Inspiré par son amour pour l’œuvre du génial écrivain Philip Roth, Desplechin retrouve enfin avec Tromperie la place qui est la sienne au firmament du cinéma français !
Pour qui considère Arnaud Desplechin comme l’un des réalisateurs français les plus intéressants, et place Philip Roth sur le podium des écrivains les plus importants de ces cinquante dernières années, on pouvait juger que l’adaptation par Desplechin du Tromperie de Roth (Deception, en VO…) était un triomphe – artistique pour le moins, car pour le succès populaire, il ne faut pas rêver… – assuré. Ou bien que, au contraire, nos attentes étaient bien trop élevées pour que la déception ne soit pas au rendez-vous.
Et de fait, durant les vingt premières minutes, ça grince un peu : nous qui pestons contre le fait que les Anglo-Saxons fassent systématiquement parler en anglais leurs protagonistes, quelle que soit leur nationalité, il va nous falloir avaler un Philip Roth et sa maîtresse anglaise parlant en français pendant tout le film ! Et puis, après quelques films où Desplechin avait – légèrement – recherché une forme plus consensuelle, le voir nous balancer un Tromperie aussi fièrement littéraire (ce que les haineux vont qualifier immédiatement de film français « intello », donc chiant, donc arrogant, donc détestable…) sentait presque la provocation gratuite. Ces dialogues ciselés, complexes, raffinés entre deux amants qui jouent ensemble – et aussi l’un contre l’autre – à des jeux aussi brillants que troubles, le tout dans des décors quasi théâtraux, ce chapitrage renvoyant à la forme livresque, cette absence quasi-totale, non seulement « d’action », mais même de contexte, n’était-ce pas véritablement « too much » ?
1h45, plus tard, nous ressortions de la salle dans un état d’apesanteur, de satisfaction profonde, ayant renouvelé une fois encore notre confiance à ce cinéma d’auteur français tant critiqué, mais qui tient encore le haut du pavé (car cette année, il y aura eu Carax, Diwan, Ducournau, Antico, et d’autres !). L’honnêteté nous oblige à avouer que quelques spectateurs ont quitté la salle en cours de séance, bien entendu, mais ne serait-ce pas là, finalement, également une marque de qualité pour un film qui ne nous caresse pas dans le sens du poil ?

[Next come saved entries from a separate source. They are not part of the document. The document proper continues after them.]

-- ==== Sys2Proof/Machine/Vector.lean ====
section
/-!
DEFINITION. Vector.lean: the vector instructions that complete in their turn (R136 to R144), and vector memory
(R145 to R147).
-/
namespace Sys2Proof.Machine
open Sys2Proof

/-! ## Elements (R136) -/

/-- R136: element e of width w. -/
def elem (w : Nat) (v : VWord) (e : Nat) : Nat := bitsOf v.toNat (w * e) w

/-- R136: a register of elements of width w, from element 0 up; what lies above is zero. -/
def ofElems (w : Nat) (l : List Nat) : VWord :=
  BitVec.ofNat 512 (l.foldr (fun x acc => x % 2 ^ w + 2 ^ w * acc) 0)

/-- R136: results with flags: the register, and the flags of all elements together. -/
def flagged (w : Nat) (l : List (Nat × BitVec 5)) : VWord × BitVec 5 :=
  (ofElems w (l.map (·.1)), l.foldl (fun fl x => fl ||| x.2) 0#5)

/-- R39, R136: a vector result and its flags. -/
def vresult (s : State) (c slot d : Nat) (r : VWord × BitVec 5) : State :=
  (raise s c slot r.2).modThread c slot (fun t => t.setV d r.1)

/-! ## Integer lanes (R138, R139) -/

/-- vd[l] := f (va[l], vb[l]). -/
def opV2 (i : Instr) (g : BitVec 3) (d a b : BitVec 6) (f : BitVec 32 → BitVec 32 → BitVec 32) :
    State → Host.Outcome State Fault Refusal :=
  issue i { guard := g, v := [d.toNat, a.toNat, b.toNat], vreads := [a.toNat, b.toNat], vwrites := [d.toNat] }
    (fun c slot t s => s.modThread c slot (fun u => u.setV d.toNat
      (ofLanes ((List.range 16).map (fun l => f (lane (t.vv a.toNat) l) (lane (t.vv b.toNat) l))))))

/-- vd[l] := f (va[l]). -/
def opV1 (i : Instr) (g : BitVec 3) (d a : BitVec 6) (f : BitVec 32 → BitVec 32) :
    State → Host.Outcome State Fault Refusal :=
  issue i { guard := g, v := [d.toNat, a.toNat], vreads := [a.toNat], vwrites := [d.toNat] }
    (fun c slot t s => s.modThread c slot (fun u => u.setV d.toNat
      (ofLanes ((List.range 16).map (fun l => f (lane (t.vv a.toNat) l))))))

/-- R138: all ones or all zeros. -/
def maskLane (b : Bool) : BitVec 32 := if b then BitVec.allOnes 32 else 0#32

/-- VADD (R138). -/
def execVadd (g : BitVec 3) (d a b : BitVec 6) : State → Host.Outcome State Fault Refusal :=
  opV2 (.vadd g d a b) g d a b (fun x y => x + y)

/-- VSUB (R138). -/
def execVsub (g : BitVec 3) (d a b : BitVec 6) : State → Host.Outcome State Fault Refusal :=
  opV2 (.vsub g d a b) g d a b (fun x y => x - y)

/-- VMUL (R138). -/
def execVmul (g : BitVec 3) (d a b : BitVec 6) : State → Host.Outcome State Fault Refusal :=
  opV2 (.vmul g d a b) g d a b (fun x y => x * y)

/-- VMULHS (R138). -/
def execVmulhs (g : BitVec 3) (d a b : BitVec 6) : State → Host.Outcome State Fault Refusal :=
  opV2 (.vmulhs g d a b) g d a b (fun x y => BitVec.ofInt 32 (x.toInt * y.toInt / 2 ^ 32))

/-- VMULHU (R138). -/
def execVmulhu (g : BitVec 3) (d a b : BitVec 6) : State → Host.Outcome State Fault Refusal :=
  opV2 (.vmulhu g d a b) g d a b (fun x y => BitVec.ofNat 32 (x.toNat * y.toNat / 2 ^ 32))

/-- VAND (R138). -/
def execVand (g : BitVec 3) (d a b : BitVec 6) : State → Host.Outcome State Fault Refusal :=
  opV2 (.vand g d a b) g d a b (fun x y => x &&& y)

/-- VOR (R138). -/
def execVor (g : BitVec 3) (d a b : BitVec 6) : State → Host.Outcome State Fault Refusal :=
  opV2 (.vor g d a b) g d a b (fun x y => x ||| y)

/-- VXOR (R138). -/
def execVxor (g : BitVec 3) (d a b : BitVec 6) : State → Host.Outcome State Fault Refusal :=
  opV2 (.vxor g d a b) g d a b (fun x y => x ^^^ y)

/-- VANDN (R138). -/
def execVandn (g : BitVec 3) (d a b : BitVec 6) : State → Host.Outcome State Fault Refusal :=
  opV2 (.vandn g d a b) g d a b (fun x y => x &&& ~~~y)

/-- VSHL (R138). -/
def execVshl (g : BitVec 3) (d a b : BitVec 6) : State → Host.Outcome State Fault Refusal :=
  opV2 (.vshl g d a b) g d a b (fun x y => x <<< (y.toNat % 32))

/-- VSHR (R138). -/
def execVshr (g : BitVec 3) (d a b : BitVec 6) : State → Host.Outcome State Fault Refusal :=
  opV2 (.vshr g d a b) g d a b (fun x y => x >>> (y.toNat % 32))

/-- VSRA (R138). -/
def execVsra (g : BitVec 3) (d a b : BitVec 6) : State → Host.Outcome State Fault Refusal :=
  opV2 (.vsra g d a b) g d a b (fun x y => x.sshiftRight (y.toNat % 32))

/-- VMINS (R138). -/
def execVmins (g : BitVec 3) (d a b : BitVec 6) : State → Host.Outcome State Fault Refusal :=
  opV2 (.vmins g d a b) g d a b (fun x y => if x.toInt ≤ y.toInt then x else y)

/-- VMAXS (R138). -/
def execVmaxs (g : BitVec 3) (d a b : BitVec 6) : State → Host.Outcome State Fault Refusal :=
  opV2 (.vmaxs g d a b) g d a b (fun x y => if x.toInt ≤ y.toInt then y else x)

/-- VMINU (R138). -/
def execVminu (g : BitVec 3) (d a b : BitVec 6) : State → Host.Outcome State Fault Refusal :=
  opV2 (.vminu g d a b) g d a b (fun x y => if x.toNat ≤ y.toNat then x else y)

/-- VMAXU (R138). -/
def execVmaxu (g : BitVec 3) (d a b : BitVec 6) : State → Host.Outcome State Fault Refusal :=
  opV2 (.vmaxu g d a b) g d a b (fun x y => if x.toNat ≤ y.toNat then y else x)

/-- VABS (R138). -/
def execVabs (g : BitVec 3) (d a : BitVec 6) : State → Host.Outcome State Fault Refusal :=
  opV1 (.vabs g d a) g d a (fun x => if x.getLsbD 31 then -x else x)

/-- VPOPC (R138). -/
def execVpopc (g : BitVec 3) (d a : BitVec 6) : State → Host.Outcome State Fault Refusal :=
  opV1 (.vpopc g d a) g d a (fun x => BitVec.ofNat 32 (popcN 32 x.toNat))

/-- VCLZ (R138). -/
def execVclz (g : BitVec 3) (d a : BitVec 6) : State → Host.Outcome State Fault Refusal :=
  opV1 (.vclz g d a) g d a (fun x => BitVec.ofNat 32 (clzN 32 x.toNat))

/-- VCMPEQ (R138). -/
def execVcmpeq (g : BitVec 3) (d a b : BitVec 6) : State → Host.Outcome State Fault Refusal :=
  opV2 (.vcmpeq g d a b) g d a b (fun x y => maskLane (x == y))

/-- VCMPLTS (R138). -/
def execVcmplts (g : BitVec 3) (d a b : BitVec 6) : State → Host.Outcome State Fault Refusal :=
  opV2 (.vcmplts g d a b) g d a b (fun x y => maskLane (decide (x.toInt < y.toInt)))

/-- VCMPLTU (R138). -/
def execVcmpltu (g : BitVec 3) (d a b : BitVec 6) : State → Host.Outcome State Fault Refusal :=
  opV2 (.vcmpltu g d a b) g d a b (fun x y => maskLane (decide (x.toNat < y.toNat)))

/-- VSEL (R139): vd is the mask, then the result. -/
def execVsel (g : BitVec 3) (d a b : BitVec 6) : State → Host.Outcome State Fault Refusal :=
  issue (.vsel g d a b) { guard := g, v := [d.toNat, a.toNat, b.toNat],
                          vreads := [d.toNat, a.toNat, b.toNat], vwrites := [d.toNat] }
    (fun c slot t s => s.modThread c slot (fun u => u.setV d.toNat
      (ofLanes ((List.range 16).map (fun l =>
        if (lane (t.vv d.toNat) l).getLsbD 31 then lane (t.vv a.toNat) l else lane (t.vv b.toNat) l)))))

/-- VSHUF (R139). -/
def execVshuf (g : BitVec 3) (d a b : BitVec 6) : State → Host.Outcome State Fault Refusal :=
  issue (.vshuf g d a b) { guard := g, v := [d.toNat, a.toNat, b.toNat], vreads := [a.toNat, b.toNat],
                           vwrites := [d.toNat] }
    (fun c slot t s => s.modThread c slot (fun u => u.setV d.toNat
      (ofLanes ((List.range 16).map (fun l =>
        lane (t.vv a.toNat) ((lane (t.vv b.toNat) l).toNat % 16))))))

/-! ## Floating-point lanes (R140) -/

/-- R140: the format that the precision bit selects, and the number of elements. -/
def vfmt (p : BitVec 1) : FFmt := if p = 1#1 then fp64 else fp32
def vcount (f : FFmt) : Nat := 512 / f.width

/-- vd[e] := f (va[e], vb[e]) with flags. -/
def vf2 (f : FFmt) (op : Nat → Nat → Nat × BitVec 5) (a b : VWord) : VWord × BitVec 5 :=
  flagged f.width ((List.range (vcount f)).map (fun e => op (elem f.width a e) (elem f.width b e)))

/-- vd[e] := f (vd[e], va[e], vb[e]) with flags. -/
def vf3 (f : FFmt) (op : Nat → Nat → Nat → Nat × BitVec 5) (d a b : VWord) : VWord × BitVec 5 :=
  flagged f.width ((List.range (vcount f)).map (fun e =>
    op (elem f.width d e) (elem f.width a e) (elem f.width b e)))

/-- A floating-point operation of two sources. -/
def opVf2 (i : Instr) (g : BitVec 3) (d a b : BitVec 6) (f : FFmt) (op : Word → Nat → Nat → Nat × BitVec 5) :
    State → Host.Outcome State Fault Refusal :=
  issue i { guard := g, v := [d.toNat, a.toNat, b.toNat], vreads := [a.toNat, b.toNat], vwrites := [d.toNat] }
    (fun c slot t s => vresult s c slot d.toNat (vf2 f (op t.fpctl) (t.vv a.toNat) (t.vv b.toNat)))

/-- A floating-point operation in which vd is a source too. -/
def opVf3 (i : Instr) (g : BitVec 3) (d a b : BitVec 6) (f : FFmt)
    (op : Word → Nat → Nat → Nat → Nat × BitVec 5) : State → Host.Outcome State Fault Refusal :=
  issue i { guard := g, v := [d.toNat, a.toNat, b.toNat], vreads := [d.toNat, a.toNat, b.toNat],
            vwrites := [d.toNat] }
    (fun c slot t s => vresult s c slot d.toNat
      (vf3 f (op t.fpctl) (t.vv d.toNat) (t.vv a.toNat) (t.vv b.toNat)))

/-- R140: a sign operation, without flags. -/
def opVsign (i : Instr) (g : BitVec 3) (d a : BitVec 6) (f : FFmt) (op : Nat → Nat) :
    State → Host.Outcome State Fault Refusal :=
  issue i { guard := g, v := [d.toNat, a.toNat], vreads := [a.toNat], vwrites := [d.toNat] }
    (fun c slot t s => vresult s c slot d.toNat (vf2 f (fun x _ => (op x, 0#5)) (t.vv a.toNat) 0#512))

/-- R140: a comparison over a whole element. -/
def vcmp (f : FFmt) (cond : Nat) (_ : Word) (x y : Nat) : Nat × BitVec 5 :=
  let r := fcmp f cond x y
  (if r.1 then 2 ^ f.width - 1 else 0, r.2)

/-- VFADD (R140). -/
def execVfadd (g : BitVec 3) (d a b : BitVec 6) (p : BitVec 1) :
    State → Host.Outcome State Fault Refusal := opVf2 (.vfadd g d a b p) g d a b (vfmt p) (fadd (vfmt p))

/-- VFSUB (R140). -/
def execVfsub (g : BitVec 3) (d a b : BitVec 6) (p : BitVec 1) :
    State → Host.Outcome State Fault Refusal := opVf2 (.vfsub g d a b p) g d a b (vfmt p) (fsub (vfmt p))

/-- VFMUL (R140). -/
def execVfmul (g : BitVec 3) (d a b : BitVec 6) (p : BitVec 1) :
    State → Host.Outcome State Fault Refusal := opVf2 (.vfmul g d a b p) g d a b (vfmt p) (fmul (vfmt p))

/-- VFMA (R140). -/
def execVfma (g : BitVec 3) (d a b : BitVec 6) (p : BitVec 1) :
    State → Host.Outcome State Fault Refusal := opVf3 (.vfma g d a b p) g d a b (vfmt p) (fun ctl => ffma (vfmt p) ctl false)

/-- VFMS (R140). -/
def execVfms (g : BitVec 3) (d a b : BitVec 6) (p : BitVec 1) :
    State → Host.Outcome State Fault Refusal := opVf3 (.vfms g d a b p) g d a b (vfmt p) (fun ctl => ffma (vfmt p) ctl true)

/-- VFMIN (R140). -/
def execVfmin (g : BitVec 3) (d a b : BitVec 6) (p : BitVec 1) :
    State → Host.Outcome State Fault Refusal := opVf2 (.vfmin g d a b p) g d a b (vfmt p) (fun _ => fminmax (vfmt p) false)

/-- VFMAX (R140). -/
def execVfmax (g : BitVec 3) (d a b : BitVec 6) (p : BitVec 1) :
    State → Host.Outcome State Fault Refusal := opVf2 (.vfmax g d a b p) g d a b (vfmt p) (fun _ => fminmax (vfmt p) true)

/-- VFABS (R140). -/
def execVfabs (g : BitVec 3) (d a : BitVec 6) (p : BitVec 1) :
    State → Host.Outcome State Fault Refusal := opVsign (.vfabs g d a p) g d a (vfmt p) (fun x => x % 2 ^ ((vfmt p).width - 1))

/-- VFNEG (R140). -/
def execVfneg (g : BitVec 3) (d a : BitVec 6) (p : BitVec 1) :
    State → Host.Outcome State Fault Refusal := opVsign (.vfneg g d a p) g d a (vfmt p) ((vfmt p).flip)

/-- VFCMPEQ (R140). -/
def execVfcmpeq (g : BitVec 3) (d a b : BitVec 6) (p : BitVec 1) :
    State → Host.Outcome State Fault Refusal := opVf2 (.vfcmpeq g d a b p) g d a b (vfmt p) (vcmp (vfmt p) 0)

/-- VFCMPLT (R140). -/
def execVfcmplt (g : BitVec 3) (d a b : BitVec 6) (p : BitVec 1) :
    State → Host.Outcome State Fault Refusal := opVf2 (.vfcmplt g d a b p) g d a b (vfmt p) (vcmp (vfmt p) 1)

/-- VFCMPLE (R140). -/
def execVfcmple (g : BitVec 3) (d a b : BitVec 6) (p : BitVec 1) :
    State → Host.Outcome State Fault Refusal := opVf2 (.vfcmple g d a b p) g d a b (vfmt p) (vcmp (vfmt p) 2)

/-- VFCMPUN (R140). -/
def execVfcmpun (g : BitVec 3) (d a b : BitVec 6) (p : BitVec 1) :
    State → Host.Outcome State Fault Refusal := opVf2 (.vfcmpun g d a b p) g d a b (vfmt p) (vcmp (vfmt p) 3)

/-! ## Narrow elements (R142, R143) -/

/-- VHADD.H (R142). -/
def execVhaddH (g : BitVec 3) (d a b : BitVec 6) : State → Host.Outcome State Fault Refusal :=
  opVf2 (.vhaddH g d a b) g d a b fp16 (fadd fp16)

/-- VHMUL.H (R142). -/
def execVhmulH (g : BitVec 3) (d a b : BitVec 6) : State → Host.Outcome State Fault Refusal :=
  opVf2 (.vhmulH g d a b) g d a b fp16 (fmul fp16)

/-- VHFMA.H (R142). -/
def execVhfmaH (g : BitVec 3) (d a b : BitVec 6) : State → Host.Outcome State Fault Refusal :=
  opVf3 (.vhfmaH g d a b) g d a b fp16 (fun ctl => ffma fp16 ctl false)

/-- VHADD.B (R142). -/
def execVhaddB (g : BitVec 3) (d a b : BitVec 6) : State → Host.Outcome State Fault Refusal :=
  opVf2 (.vhaddB g d a b) g d a b bf16 (fadd bf16)

/-- VHMUL.B (R142). -/
def execVhmulB (g : BitVec 3) (d a b : BitVec 6) : State → Host.Outcome State Fault Refusal :=
  opVf2 (.vhmulB g d a b) g d a b bf16 (fmul bf16)

/-- VHFMA.B (R142). -/
def execVhfmaB (g : BitVec 3) (d a b : BitVec 6) : State → Host.Outcome State Fault Refusal :=
  opVf3 (.vhfmaB g d a b) g d a b bf16 (fun ctl => ffma bf16 ctl false)

/-- R44: round (d + p0 + p1 + p2 + p3), the products of F8e4 bytes. -/
def dot8 (ctl : Word) (d x y : Nat) : Nat × BitVec 5 :=
  let bytes := (List.range 4).map (fun k => (f8e4.unpack (bitsOf x (8 * k) 8), f8e4.unpack (bitsOf y (8 * k) 8)))
  let D := fp32.unpack d
  if D.isNan || bytes.any (fun p => p.1.isNan || p.2.isNan) then
    (fp32.canon, if D.isSnan then flInvalid else 0#5)
  else match D with
    | .inf neg => (fp32.infinity neg, 0#5)
    | .fin neg m e =>
      let ps := bytes.map (fun p => match p.1, p.2 with
        | .fin a m e, .fin b n k => (a != b, Dy.of (a != b) (m * n) (e + k))
        | _, _ => (false, ({ n := 0, e := 0 } : Dy)))
      let sum := ps.foldl (fun acc p => acc.add p.2) (Dy.of neg m e)
      let zneg := if ps.all (fun p => p.1 == neg) then neg else fpMode ctl = 3
      fp32.roundDy (fpMode ctl) (fpNanOv ctl) zneg sum
    | .nan _ _ => (fp32.canon, 0#5)
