-- ==== Sys2Proof/Machine/Dispatch.lean ====
section
/-!
DEFINITION. Dispatch.lean: one arm for each constructor of Instr.
-/
namespace Sys2Proof.Machine
open Sys2Proof
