/-! ## Threads -/

/-- R189, R192, R243: SPAWN and SEND leave with their packet for a core of this package that hosts a group of the
launch, and answer their code when it hosts none (1), has no such core (2), or when SPAWN names another package
(3). -/
def Obligations.SpawnAndSendLeaveWithTheirPacket : Prop :=
  (∀ g d a b s c slot t name, name = t.gv a.toNat → (s.core c).lock = none →
    Issues { guard := g, g := [d.toNat, a.toNat, b.toNat], reads := [a.toNat, b.toNat, 1, 2, 3, 4],
             writes := [d.toNat], drain := true } s c slot t → Plain s c slot t →
    (∀ q gr, hPkg name = s.pkg → namedCore s t.part name = some q → groupOn s q t.lid = some gr →
      ∃ s', exec (.spawn g d a b) s = .next s' ∧ .threadPacketArrive s.fresh ∈ s'.agenda ∧
        Left (.spawn g d a b)
          { s with fresh := s.fresh + 1, packets := Map.set s.packets s.fresh (buildPacket s 0 c q
                     { childOf s t (t.gv b.toNat) (gRange t 1 4) with gid := gr.gid } (some ⟨c, slot⟩)) }
          s' c slot t .waiting (.packet d.toNat s.fresh) s.watches) ∧
    (∀ r, (hPkg name ≠ s.pkg ∧ r = 3 ∨ hPkg name = s.pkg ∧ namedCore s t.part name = none ∧ r = 2 ∨
        hPkg name = s.pkg ∧ (∃ q, namedCore s t.part name = some q ∧ groupOn s q t.lid = none) ∧ r = 1) →
      ∃ s', exec (.spawn g d a b) s = .next s' ∧
        Becomes s s' c slot ((past (.spawn g d a b) 4 t).setG d.toNat (spawnFail t.part name r)))) ∧
  ∀ g d a b s c slot t name, name = t.gv a.toNat → (s.core c).lock = none → hPkg name = s.pkg →
    Issues { guard := g, g := [d.toNat, a.toNat, b.toNat], reads := [a.toNat, b.toNat, 1, 2, 3, 4, 5, 6, 7, 8, 9, 10],
             writes := [d.toNat], drain := true } s c slot t → Plain s c slot t →
    (∀ q gr, namedCore s t.part name = some q → groupOn s q t.lid = some gr →
      ∃ s', exec (.send g d a b) s = .next s' ∧ .threadPacketArrive s.fresh ∈ s'.agenda ∧
        Left (.send g d a b)
          { s with fresh := s.fresh + 1, packets := Map.set s.packets s.fresh
                     (buildPacket s 2 c q (handlerOf s t (t.gv b.toNat)) (some ⟨c, slot⟩)) }
          s' c slot t .waiting (.packet d.toNat s.fresh) s.watches) ∧
    (∀ r, (namedCore s t.part name = none ∧ r = 2#64 ∨
        (∃ q, namedCore s t.part name = some q ∧ groupOn s q t.lid = none) ∧ r = 1#64) →
      ∃ s', exec (.send g d a b) s = .next s' ∧
        Becomes s s' c slot ((past (.send g d a b) 4 t).setG d.toNat r))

Tromperie est donc un récit autobiographique de Philip Roth, écrivain génial mais terriblement manipulateur, séducteur impénitent à l’égoïsme dévorant, dédié corps et âme à la création et la manipulation d’une réalité suffisamment intéressante pour qu’elle devienne un sujet de roman : il se concentre sur les quelques années passées en Angleterre par ce juif américain autant obsédé par le sexe que par l’antisémitisme, et sur sa relation adultérine avec une Anglaise malheureuse dans son couple mais qui ne réussit jamais à quitter son mari. Denis Podalydès, meilleur que jamais, d’une élégance tranchante et d’une séduction étonnante, est Philip Roth. Léa Seydoux, actrice généralement détestée, est « l’amante anglaise », et il faut bien reconnaître qu’elle est constamment bouleversante. Tous les deux parlent, se séduisent, s’affrontent, se rejettent, se retrouvent, se dénudent, dans une fête gourmande des mots comme on a peu l’occasion d’en voir à l’écran : ils sont splendidement cadrés dans des plans à la fois justes et spectaculaires, et photographiés avec une attention et une sensibilité peu communes.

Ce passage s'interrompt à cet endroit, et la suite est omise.